• [Problem to solve]: Going down the data below, set down exactly the line with "k v) = true := by" and each line after it through the line with "Setting a key keeps the canonical form. -/"; no other lines.

• [Records to use]:
-- ==== Sys2Proof/Laws/Tab.lean ====
section
/-! SUPPORT. The laws of the sparse tables: reading after writing, and the canonical form. -/
namespace Sys2Proof.Tab
variable {α : Type}

/-- Deleting a key leaves its default. -/
@[simp] theorem get_del_same (t : Tab α) (k : Nat) (d : α) : get (del t k) k d = d := by
  induction t with
  | nil => rfl
  | cons p t ih =>
    obtain ⟨j, v⟩ := p
    by_cases h : j = k <;> simp [del, get, h, ih]

/-- Deleting a key leaves every other key as it was. -/
theorem get_del_ne (t : Tab α) {k j : Nat} (d : α) (h : j ≠ k) : get (del t k) j d = get t j d := by
  induction t with
  | nil => rfl
  | cons p t ih =>
    obtain ⟨i, v⟩ := p
    by_cases hk : i = k
    · simp [del, get, hk, ih, Ne.symm h]
    · by_cases hj : i = j
      · subst hj; simp [del, get, hk]
      · simp [del, get, hk, hj, ih]

/-- Inserting a key makes it read the value. -/
@[simp] theorem get_ins_same (t : Tab α) (k : Nat) (d v : α) : get (ins t k v) k d = v := by
  induction t with
  | nil => simp [ins, get]
  | cons p t ih =>
    obtain ⟨j, w⟩ := p
    unfold ins
    by_cases h1 : k < j
    · simp [h1, get]
    · by_cases h2 : j = k <;> simp [h1, h2, get, ih]

/-- Inserting a key leaves every other key as it was. -/
theorem get_ins_ne (t : Tab α) {k j : Nat} (d v : α) (h : j ≠ k) : get (ins t k v) j d = get t j d := by
  induction t with
  | nil => simp [ins, get, Ne.symm h]
  | cons p t ih =>
    obtain ⟨i, w⟩ := p
    unfold ins
    by_cases h1 : k < i
    · simp [h1, get, Ne.symm h]
    · by_cases h2 : i = k
      · simp [h2, get, Ne.symm h]
      · by_cases h3 : i = j
        · subst h3; simp [h1, h2, get]
        · simp [h1, h2, h3, get, ih]

/-! ### Bounds on the keys -/

/-- Deleting an entry keeps every bound on the keys. -/
theorem above_del {t : Tab α} {b : Nat} (k : Nat) (h : above t b = true) : above (del t k) b = true := by
  induction t with
  | nil => rfl
  | cons p t ih =>
    obtain ⟨j, v⟩ := p
    simp only [above, List.all_cons, Bool.and_eq_true, decide_eq_true_eq] at h
    by_cases hk : j = k
    · simpa [del, hk] using ih h.2
    · have := ih h.2
      simp only [above] at this
      simp [del, hk, above, h.1, this]

/-- Inserting a key above a bound keeps the bound. -/
theorem above_ins {t : Tab α} {b k : Nat} (v : α) (hk : b < k) (h : above t b = true) : above (ins t k v) b = true := by
  induction t with
  | nil => simp [ins, above, hk]
  | cons p t ih =>
    obtain ⟨j, w⟩ := p
    simp only [above, List.all_cons, Bool.and_eq_true, decide_eq_true_eq] at h
    unfold ins
    by_cases h1 : k < j
    · simp [h1, above, hk, h.1]; simpa [above] using h.2
    · by_cases h2 : j = k
      · simp only [h2, Nat.lt_irrefl, if_false, if_true, above, List.all_cons, Bool.and_eq_true, decide_eq_true_eq]
        exact ⟨hk, h.2⟩
      · have := ih h.2
        simp only [above] at this
        simp [h1, h2, above, h.1, this]

/-- A bound on the keys holds of every smaller bound. -/
theorem above_mono {t : Tab α} {a b : Nat} (hab : a ≤ b) (h : above t b = true) : above t a = true := by
  simp only [above, List.all_eq_true, decide_eq_true_eq] at *
  intro p hp
  exact Nat.lt_of_le_of_lt hab (h p hp)

variable [DecidableEq α]

/-- A key reads the value that was set. -/
@[simp] theorem get_set_same (t : Tab α) (k : Nat) (d v : α) : get (set t k d v) k d = v := by
  by_cases h : v = d <;> simp [set, h]

/-- Setting a key leaves every other key as it was. -/
theorem get_set_ne (t : Tab α) {k j : Nat} (d v : α) (h : j ≠ k) : get (set t k d v) j d = get t j d := by
  by_cases hv : v = d
  · simp [set, hv, get_del_ne t d h]
  · simp [set, hv, get_ins_ne t d v h]

/-- A key reads what its change makes of it. -/
@[simp] theorem get_upd_same (t : Tab α) (k : Nat) (d : α) (f : α → α) : get (upd t k d f) k d = f (get t k d) := by
  simp [upd]

/-- Changing a key leaves every other key as it was. -/
theorem get_upd_ne (t : Tab α) {k j : Nat} (d : α) (f : α → α) (h : j ≠ k) : get (upd t k d f) j d = get t j d := by
  simp [upd, get_set_ne t d _ h]

/-! ### The canonical form -/

/-- Deleting keeps the canonical form. -/
theorem wf_del {t : Tab α} {d : α} (k : Nat) (h : wf d t = true) : wf d (del t k) = true := by
  induction t with
  | nil => rfl
  | cons p t ih =>
    obtain ⟨j, v⟩ := p
    simp only [wf, Bool.and_eq_true, decide_eq_true_eq] at h
    by_cases hk : j = k
    · simpa [del, hk] using ih h.2
    · simp [del, hk, wf, h.1.1, ih h.2, above_del k h.1.2]

/-- Inserting a value that is not the default keeps the canonical form. -/
theorem wf_ins {t : Tab α} {d v : α} (k : Nat) (hv : v ≠ d) (h : wf d t = true) : wf d (ins t k v) = true := by
  induction t with
  | nil => simp [ins, wf, above, hv]
  | cons p t ih =>
    obtain ⟨j, w⟩ := p
    have h0 := h
    simp only [wf, Bool.and_eq_true, decide_eq_true_eq] at h
    unfold ins
    by_cases h1 : k < j
    · simp only [h1, if_true, wf, Bool.and_eq_true, decide_eq_true_eq]
      refine ⟨⟨hv, ?_⟩, ?_⟩
      · simp only [above, List.all_cons, Bool.and_eq_true, decide_eq_true_eq]
        exact ⟨h1, above_mono (Nat.le_of_lt h1) h.1.2⟩
      · simpa [wf] using h0
    · by_cases h2 : j = k
      · subst h2; simp [wf, hv, h.1.2, h.2]
      · have hlt : j < k := by omega
        simp [h1, h2, wf, h.1.1, ih h.2, above_ins v hlt h.1.2]

/-- Setting a key keeps the canonical form. -/
theorem wf_set {t : Tab α} {d : α} (k : Nat) (v : α) (h : wf d t = true) : wf d (set t k d v) = true := by
  by_cases hv : v = d
  · simpa [set, hv] using wf_del k h
  · simpa [set, hv] using wf_ins k hv h

/-- Changing a key keeps the canonical form. -/
theorem wf_upd {t : Tab α} {d : α} (k : Nat) (f : α → α) (h : wf d t = true) : wf d (upd t k d f) = true :=
  wf_set k _ h

end Sys2Proof.Tab
end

• [Result of this exercise]:
theorem wf_ins {t : Tab α} {d v : α} (k : Nat) (hv : v ≠ d) (h : wf d t = true) : wf d (ins t k v) = true := by
  induction t with
  | nil => simp [ins, wf, above, hv]
  | cons p t ih =>
    obtain ⟨j, w⟩ := p
    have h0 := h
    simp only [wf, Bool.and_eq_true, decide_eq_true_eq] at h
    unfold ins
    by_cases h1 : k < j
    · simp only [h1, if_true, wf, Bool.and_eq_true, decide_eq_true_eq]
      refine ⟨⟨hv, ?_⟩, ?_⟩
      · simp only [above, List.all_cons, Bool.and_eq_true, decide_eq_true_eq]
        exact ⟨h1, above_mono (Nat.le_of_lt h1) h.1.2⟩
      · simpa [wf] using h0
    · by_cases h2 : j = k
      · subst h2; simp [wf, hv, h.1.2, h.2]
      · have hlt : j < k := by omega
        simp [h1, h2, wf, h.1.1, ih h.2, above_ins v hlt h.1.2]

/-- Setting a key keeps the canonical form. -/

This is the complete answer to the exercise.